Chris Harris
March 27, 2018 01:20 PM

Dynasty actress Catherine Oxenberg is applauding the arrest of the co-founder of the controversial self-improvement group Nxivm, which one former follower has labeled a “cult” and which counts Oxenberg’s eldest daughter as a member.

Federal criminal charges have been filed in New York City against Keith Raniere, who was arrested this week in Mexico on several sex trafficking and forced labor counts, PEOPLE confirms.

Raniere, 57, is in custody in Texas following his arrest and will make an initial appearance in U.S. District Court in Fort Worth, Texas, on Tuesday afternoon.

He has not pleaded to the charges he faces and it was unclear Tuesday if he has retained an attorney who could comment on his behalf. New York prosecutors plan to have him extradited.

Nxivm soon issued a statement in support of Raniere, writing in part: “We are currently working with the authorities to demonstrate his innocence and true character.”

Formed in 2003, Nxivm is based out of Colonie, New York, and has been the subject of scrutiny from both law enforcement and journalists as it came under fire from Oxenberg, whose estranged daughter, India, joined the group in 2011.

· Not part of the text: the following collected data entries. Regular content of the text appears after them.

/-- Fewer than 65,536 moves never come back to an address. -/
theorem move_iterate_ne (dir : Direction) (w : Word) {i j : Nat} (hij : i < j) (hj : j < 65536) :
    dir.move^[i] w ≠ dir.move^[j] w := by
  cases dir with
  | up =>
    rw [move_up_iterate, move_up_iterate]
    bv_omega
  | down =>
    rw [move_down_iterate, move_down_iterate]
    bv_omega

/-! ### The state after a number of rounds -/

section
variable (dir : Direction) {k : Nat} {s : State}

theorem blockLoop_succ_of_ne (h : s.bc ≠ 0) :
    State.blockLoop dir (k + 1) s = State.blockLoop dir k (s.blockStep dir) := by
  rw [blockLoop_succ, if_neg h]

/-- The last round read off, where `blockLoop_succ` reads off the first. -/
theorem blockLoop_succ_eq_blockStep (h : k < s.bc.toNat) :
    State.blockLoop dir (k + 1) s = (State.blockLoop dir k s).blockStep dir := by
  induction k generalizing s with
  | zero => exact blockLoop_succ_of_ne dir (by bv_omega)
  | succ k ih =>
    have hne : s.bc ≠ 0 := by bv_omega
    have hrest : k < (s.blockStep dir).bc.toNat := by
      rw [blockStep_bc]
      bv_omega
    rw [blockLoop_succ_of_ne dir hne, ih hrest, ← blockLoop_succ_of_ne dir hne]

theorem blockLoop_hl_de_bc (h : k ≤ s.bc.toNat) :
    (State.blockLoop dir k s).hl = dir.move^[k] s.hl ∧
    (State.blockLoop dir k s).de = dir.move^[k] s.de ∧
    (State.blockLoop dir k s).bc = s.bc - BitVec.ofNat 16 k := by
  induction k with
  | zero => exact ⟨rfl, rfl, (BitVec.sub_zero _).symm⟩
  | succ k ih =>
    obtain ⟨hhl, hde, hbc⟩ := ih (Nat.le_of_succ_le h)
    rw [blockLoop_succ_eq_blockStep dir h, Function.iterate_succ_apply', Function.iterate_succ_apply',
      blockStep_hl, blockStep_de, blockStep_bc, hhl, hde, hbc, BitVec.ofNat_add]
    exact ⟨rfl, rfl, BitVec.sub_sub ..⟩

/-- What round `i` stores stays to the end. -/
theorem blockLoop_read8_stored {i : Nat} (hi : i < k) (hk : k ≤ s.bc.toNat) :
    (State.blockLoop dir k s).read8 (dir.move^[i] s.de) =
      (State.blockLoop dir i s).read8 (dir.move^[i] s.hl) := by
  induction k with
  | zero => exact absurd hi (Nat.not_lt_zero i)
  | succ k ih =>
    obtain ⟨hhl, hde, -⟩ := blockLoop_hl_de_bc dir (Nat.le_of_succ_le hk)
    rw [blockLoop_succ_eq_blockStep dir hk, blockStep_read8, hhl, hde]
    obtain hlt | rfl := Nat.lt_succ_iff_lt_or_eq.mp hi
    · rw [if_neg (move_iterate_ne dir s.de hlt (by omega)), ih hlt (Nat.le_of_succ_le hk)]
    · rw [if_pos rfl]

end

/-! ### The whole loop of a repeat form (R253, R254, R256, R257) -/

theorem blockRepeat_hl_de_bc (s : State) (dir : Direction) :
    (s.blockRepeat dir).hl = dir.move^[s.bc.toNat] s.hl ∧
    (s.blockRepeat dir).de = dir.move^[s.bc.toNat] s.de ∧
    (s.blockRepeat dir).bc = 0 := by
  obtain ⟨hhl, hde, hbc⟩ := blockLoop_hl_de_bc dir (Nat.le_refl s.bc.toNat)
  exact ⟨hhl, hde, hbc.trans (by simp)⟩

section
variable (dir : Direction) {s : State}

theorem blockRepeat_of_bc_zero (h : s.bc = 0) : s.blockRepeat dir = s := by
  rw [State.blockRepeat, h]
  rfl

/-- A source cell that no earlier round stored to arrives as it was at the start. -/
theorem blockRepeat_read8_copied {i : Nat} (hi : i < s.bc.toNat)
    (h : ∀ j, j < i → dir.move^[i] s.hl ≠ dir.move^[j] s.de) :
    (s.blockRepeat dir).read8 (dir.move^[i] s.de) = s.read8 (dir.move^[i] s.hl) :=
  (blockLoop_read8_stored dir hi (Nat.le_refl _)).trans (blockLoop_read8_of_ne dir h)

/-- When DE is one move ahead of HL, each round reads what the round before it stored. -/
theorem blockRepeat_read8_filled {i : Nat} (hi : i < s.bc.toNat) (h : s.de = dir.move s.hl) :
    (s.blockRepeat dir).read8 (dir.move^[i] s.de) = s.read8 s.hl := by
  refine (blockLoop_read8_stored dir hi (Nat.le_refl _)).trans ?_
  induction i with
  | zero => rfl
  | succ i ih =>
    rw [Function.iterate_succ_apply, ← h,
      blockLoop_read8_stored dir (Nat.lt_succ_self i) (Nat.le_of_lt hi)]
    exact ih (Nat.lt_of_succ_lt hi)

end

/-! ### The four instructions -/

/-- Settles O48: the loop is not entered. -/
theorem zeroCountRepeatIsANoOp : Obligations.ZeroCountRepeatIsANoOp := fun _ h =>
  ⟨congrArg Host.Outcome.next (congrArg (State.advance · 2) (blockRepeat_of_bc_zero .up h)),
    congrArg Host.Outcome.next (congrArg (State.advance · 2) (blockRepeat_of_bc_zero .down h))⟩

theorem blockStep_read8_de (s : State) (dir : Direction) :
    (s.blockStep dir).read8 s.de = s.read8 s.hl := by
  rw [blockStep_read8, if_pos rfl]

/-- Settles O44: each is one BlockStep and a move of PC. -/
theorem singleTransfersMoveOneByte : Obligations.SingleTransfersMoveOneByte := fun s =>
  ⟨_, _, rfl, rfl,
    blockStep_hl s .up, blockStep_de s .up, blockStep_bc s .up,
    blockStep_hl s .down, blockStep_de s .down, blockStep_bc s .down,
    blockStep_read8_de s .up, blockStep_read8_de s .down,
    fun _ ha => ⟨blockStep_read8_of_ne s .up ha, blockStep_read8_of_ne s .down ha⟩, rfl, rfl⟩

/-- Settles O45: BC rounds move HL and DE by BC, the cells outside the destination are those O20's frame
keeps, and the loop writes neither A, F nor a register beyond the three pairs. -/
theorem repeatTransfersEndInClosedForm : Obligations.RepeatTransfersEndInClosedForm := by
  intro s
  obtain ⟨uhl, ude, ubc⟩ := blockRepeat_hl_de_bc s .up
  obtain ⟨dhl, dde, dbc⟩ := blockRepeat_hl_de_bc s .down
  rw [move_up_iterate, BitVec.ofNat_toNat, BitVec.setWidth_eq] at uhl ude
  rw [move_down_iterate, BitVec.ofNat_toNat, BitVec.setWidth_eq] at dhl dde
  exact ⟨_, _, rfl, rfl, ubc, uhl, ude, dbc, dhl, dde,
    fun _ ha => exec_read8_of_not_storesTo (i := .ldir) rfl fun ⟨k, hk, e⟩ => ha k hk e,
    fun _ ha => exec_read8_of_not_storesTo (i := .lddr) rfl fun ⟨k, hk, e⟩ => ha k hk e,
    congrArg (State.advance · 2) (blockRepeat_frame s .up),
    congrArg (State.advance · 2) (blockRepeat_frame s .down)⟩

/-- Settles O46: no round stores to a source cell. -/
theorem repeatTransfersCopyDisjointBlocks : Obligations.RepeatTransfersCopyDisjointBlocks := by
  unfold Obligations.RepeatTransfersCopyDisjointBlocks
  simp only [← move_up_iterate, ← move_down_iterate]
  constructor
  · rintro s _ ⟨⟩ hdisjoint i hi
    exact blockRepeat_read8_copied .up hi fun j hj => hdisjoint i j hi (hj.trans hi)
  · rintro s _ ⟨⟩ hdisjoint i hi
    exact blockRepeat_read8_copied .down hi fun j hj => hdisjoint i j hi (hj.trans hi)

/-- Settles O47: upward each round reads what the one before it stored; downward a round stores to a cell
already read. -/
theorem overlappingTransfersGoByteByByte : Obligations.OverlappingTransfersGoByteByByte := by
  unfold Obligations.OverlappingTransfersGoByteByByte
  simp only [← move_up_iterate, ← move_down_iterate]
  constructor
  · rintro s _ ⟨⟩ hde i hi
    exact blockRepeat_read8_filled .up hi hde
  · rintro s _ ⟨⟩ hde i hi
    refine blockRepeat_read8_copied .down hi fun j hj => ?_
    rw [move_down_iterate, move_down_iterate, hde]
    bv_omega

end Sys2Proof.Machine
end

section
/-! PROOFS. PUSH and POP (45_stack.md R260 to R269): the word a pop finds decides what each POP does, and
after a push it is the pushed word. -/

namespace Sys2Proof.Machine

/-! ### The stack engine -/

theorem push16_frame (s : State) (w : Word) :
    s.push16 w = { s with sp := s.sp - 2, mem := (s.push16 w).mem } := by
  rw [← push16_sp s w]
  rfl

theorem pop16_eq (s : State) : s.pop16 = (topOfStack s, { s with sp := s.sp + 2 }) := by
  rw [← pop16_sp s]
  rfl

/-- Settles O49: a push is two cells and SP, and a pop is two reads and SP. -/
theorem stackEngineWrapsBothWays : Obligations.StackEngineWrapsBothWays := fun s w =>
  ⟨pushed_push16 s w, push16_frame s w, pop16_eq s⟩

/-! ### PUSH -/

/-- Settles O50: each form is one Push16 and a move of PC. -/
theorem pushesStoreTheirRegister : Obligations.PushesStoreTheirRegister := fun s =>
  ⟨fun q => ⟨_, rfl, pushed_push16 s (s.stackPair q), rfl⟩, ⟨_, rfl, pushed_push16 s s.af, rfl⟩,
    fun x => ⟨_, rfl, pushed_push16 s (s.index x), rfl⟩⟩

/-! ### POP, given what the stack engine returns -/

section
variable {s u : State} {w : Word} (h : s.pop16 = (w, u))
include h

theorem exec_popQQ_of_pop16 (q : StackPair) :
    exec (.popQQ q) s = .next ((u.setStackPair q w).advance 1) :=
  congrArg (fun r : Word × State => Host.Outcome.next ((r.2.setStackPair q r.1).advance 1)) h

theorem exec_popAF_of_pop16 : exec .popAF s = .next ((u.setAF w).advance 1) :=
  congrArg (fun r : Word × State => Host.Outcome.next ((r.2.setAF r.1).advance 1)) h

theorem exec_popXY_of_pop16 (x : IndexReg) :
    exec (.popXY x) s = .next ((u.setIndex x w).advance 2) :=
  congrArg (fun r : Word × State => Host.Outcome.next ((r.2.setIndex x r.1).advance 2)) h

end

@[simp] theorem stackPair_advance (s : State) (n : Nat) (q : StackPair) :
    (s.advance n).stackPair q = s.stackPair q := by
  cases q <;> rfl

theorem stackPair_setStackPair_advance (s : State) (q : StackPair) (w : Word) (n : Nat) :
    ((s.setStackPair q w).advance n).stackPair q = w := by
  rw [stackPair_advance, stackPair_setStackPair_self]

theorem index_setIndex_advance (s : State) (x : IndexReg) (w : Word) (n : Nat) :
    ((s.setIndex x w).advance n).index x = w := by
  rw [index_advance, index_setIndex_self]

theorem setAF_topOfStack (s : State) :
    s.setAF (topOfStack s) = { s with main.f := s.read8 s.sp, main.a := s.read8 (s.sp + 1) } := by
  rw [topOfStack, State.setAF, high8_joinBytes, low8_joinBytes]

/-- Settles O51: each form is one Pop16, a write of its register and a move of PC. -/
theorem popsLoadTheirRegister : Obligations.PopsLoadTheirRegister := by
  intro s
  have hpop := pop16_eq s
  refine ⟨fun q => ⟨_, exec_popQQ_of_pop16 hpop q, stackPair_setStackPair_advance _ q _ 1, ?_⟩, ?_,
    fun x => ⟨_, exec_popXY_of_pop16 hpop x, index_setIndex_advance _ x _ 2, ?_⟩⟩
  · cases q <;> rfl
  · refine (exec_popAF_of_pop16 hpop).trans (congrArg Host.Outcome.next ?_)
    exact congrArg (fun v : State => { v with sp := s.sp + 2, pc := s.pc + 1 }) (setAF_topOfStack s)
  · cases x <;> rfl

/-! ### POP after PUSH -/

/-- A pop after a push and a move of PC returns the pushed word, and SP is as before the push. -/
theorem pop16_advance_push16 (s : State) (w : Word) (n : Nat) :
    ((s.push16 w).advance n).pop16 =
      (w, { s with mem := (s.push16 w).mem, pc := ((s.push16 w).advance n).pc }) := by
  have hpushed : Pushed s ((s.push16 w).advance n) w := pushed_push16 s w
  have hsp : ((s.push16 w).advance n).sp = s.sp - 2 := push16_sp s w
  rw [pop16_eq, hpushed.topOfStack_eq, hsp, BitVec.sub_add_cancel]
  rfl

/-- An instruction that is one push and a move of PC is undone by every form of POP. -/
theorem popsBack_of_exec {i : Instr} {s : State} {w : Word} {n : Nat}
    (h : exec i s = .next ((s.push16 w).advance n)) : PopsBack i s w := by
  have hpop := pop16_advance_push16 s w n
  refine ⟨_, h,
    fun q => ⟨_, exec_popQQ_of_pop16 hpop q, stackPair_setStackPair_advance _ q w 1, ?_⟩,
    exec_popAF_of_pop16 hpop,
    fun x => ⟨_, exec_popXY_of_pop16 hpop x, index_setIndex_advance _ x w 2, ?_⟩⟩
  · cases q <;> rfl
  · cases x <;> rfl

theorem setAF_af (s : State) : s.setAF s.af = s := by
  rw [State.setAF, State.af, high8_joinBytes, low8_joinBytes]

/-- Settles O52: each push is one Push16, and AF loaded with its own value is AF as it was. -/
theorem popUndoesPush : Obligations.PopUndoesPush := fun s =>
  have hmain : (s.setAF s.af).main = s.main := congrArg State.main (setAF_af s)
  ⟨fun _ => popsBack_of_exec rfl, popsBack_of_exec rfl, fun _ => popsBack_of_exec rfl,
    _, _, rfl, exec_popAF_of_pop16 (pop16_advance_push16 s s.af 1), hmain, rfl⟩

end Sys2Proof.Machine
end

section
/-! PROOFS. How a step stops and what the driver then finds (60_exceptions.md R280 to R285): an
instruction completes or the device model stops it, and a DecodeError is of the bytes at PC. -/

namespace Sys2Proof.Machine

/-! ### What stops an instruction -/

/-- The device model's next answer is listed and stops a port call with the fault `f` (R285; log 4,
log 7). -/
def DeviceStops (s : State) (f : Fault) : Prop :=
  (∃ e rest, s.portReplies = .failed e :: rest ∧ f = .portFailure e) ∨
    (∃ rest, s.portReplies = .blocked :: rest ∧ f = .portBlocked)

theorem not_deviceStops_decodeError (s : State) (reason : DecodeReason) :
    ¬ DeviceStops s (.decodeError reason) := by
  rintro (⟨_, _, -, hf⟩ | ⟨_, -, hf⟩) <;> cases hf

theorem portReplies_of_deviceStops_portFailure {s : State} {e : Nat}
    (h : DeviceStops s (.portFailure e)) : ∃ rest, s.portReplies = .failed e :: rest := by
  obtain ⟨_, rest, hreplies, hf⟩ | ⟨_, -, hf⟩ := h
  · cases hf
    exact ⟨rest, hreplies⟩
  · cases hf

/-- Only a listed answer fails or blocks: an empty list answers `ok`. -/
theorem portReply_cases (s : State) (n : Byte) :
    (∃ v, s.portReply n = .ok v) ∨ (∃ e rest, s.portReplies = .failed e :: rest) ∨
      (∃ rest, s.portReplies = .blocked :: rest) := by
  cases h : s.portReplies with
  | nil => exact .inl ⟨_, portReply_nil s n h⟩
  | cons r rest =>
    cases r with
    | ok v => exact .inl ⟨v, portReply_cons s n h⟩
    | failed e => exact .inr (.inl ⟨e, rest, rfl⟩)
    | blocked => exact .inr (.inr ⟨rest, rfl⟩)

Oxenberg, 56, first opened up to PEOPLE last year about how she believed India had been “brainwashed” by Nxivm.

In the fall, India posted on Facebook that she was “absolutely fine, great actually [and] I would never put myself or the people I love into any danger.”

Catherine Oxenberg (left) with daughter India in an undated photo
Wenn/Alamy
Keith Raniere

For the past two decades, an estimated 16,000 people have paid as much as $3,400 for an executive coaching workshop offered by Nxivm, which promises to take participants on a journey of personal discovery and development, according to previous PEOPLE reports.

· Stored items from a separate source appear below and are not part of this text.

-- ==== Sys2Proof/Machine/Operands.lean ====
section
/-! DEFINITION. The operand forms: the fields of the input word (30_encoding.md R75) and of the decode key
(30_encoding.md R77). Every field is the bits as received, never extended or scaled (30_encoding.md R72). -/

namespace Sys2Proof

/-- `I[10]`: `rst` (30_encoding.md R75). -/
def wordRst (w : InputWord) : Bool := w.getLsbD 10

/-- `I[9]`: `clr` (30_encoding.md R75). -/
def wordClr (w : InputWord) : Bool := w.getLsbD 9

/-- `I[8]`: `valid` (30_encoding.md R75). -/
def wordValid (w : InputWord) : Bool := w.getLsbD 8

/-- `I[7:0]`: `data` (30_encoding.md R75). -/
def wordData (w : InputWord) : Byte := w.extractLsb' 0 8

/-- The input word with the given fields (30_encoding.md R75). -/
def packWord (rst clr valid : Bool) (data : Byte) : InputWord :=
  BitVec.ofBool rst ++ BitVec.ofBool clr ++ BitVec.ofBool valid ++ data

/-- The kinds of step (00_scope.md R11). -/
inductive StepKind where
  | byte
  | idle
  | clear
  | reset
deriving DecidableEq, Repr

/-- The kind of step an input word asks for (00_scope.md R11, 30_encoding.md R75). -/
def wordKind (w : InputWord) : StepKind :=
  if wordRst w then .reset else if wordClr w then .clear else if wordValid w then .byte else .idle

/-- The byte an input word carries into the stream, if its step is a byte step (00_scope.md R11). -/
def wordByte (w : InputWord) : Option Byte :=
  match wordKind w with
  | .byte => some (wordData w)
  | .idle => none
  | .clear => none
  | .reset => none

/-- The input word of a byte step: `0x100 | b` (30_encoding.md R83). -/
def byteWord (b : Byte) : InputWord := packWord false false true b

/-- The input word of an idle step: `0x000` (30_encoding.md R83). -/
def idleWord : InputWord := packWord false false false 0x00#8

/-- The input word of a clear step: `0x200` (30_encoding.md R83). -/
def clearWord : InputWord := packWord false true false 0x00#8

/-- The input word of a reset step: `0x400` (30_encoding.md R83). -/
def resetWord : InputWord := packWord true false false 0x00#8

/-- The decode key `K = {st[2:0], I[10:0]}` (30_encoding.md R77). -/
def keyOf (st : BitVec 3) (w : InputWord) : Key := st ++ w

/-- `K[13:11]`: the state tag (30_encoding.md R77). -/
def keySt (k : Key) : BitVec 3 := k.extractLsb' 11 3

/-- `K[10:0]`: the input word (30_encoding.md R77). -/
def keyWord (k : Key) : InputWord := k.extractLsb' 0 11

end Sys2Proof
end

The criminal complaint against Raniere — known as “Vanguard” to his followers — alleges that he encouraged the formation of a secretive subgroup within Nxivm called “Dominus Obsequious Sororium,” (DOS) in which women were coerced into serving as sex slaves to their male masters.

The complaint, which was obtained by PEOPLE, outlines how authorities believe the women were forced to turn over “collateral” — identified as potentially-damaging personal information or materials, such as nude photographs, with which they were later blackmailed.

The complaint further claims the women were branded with Raniere’s initials, as he “alone forms the top of the pyramid as the highest master.”

A cauterizing pen was used to make the permanent marks near each person’s pubic region, according to accusations in the complaint.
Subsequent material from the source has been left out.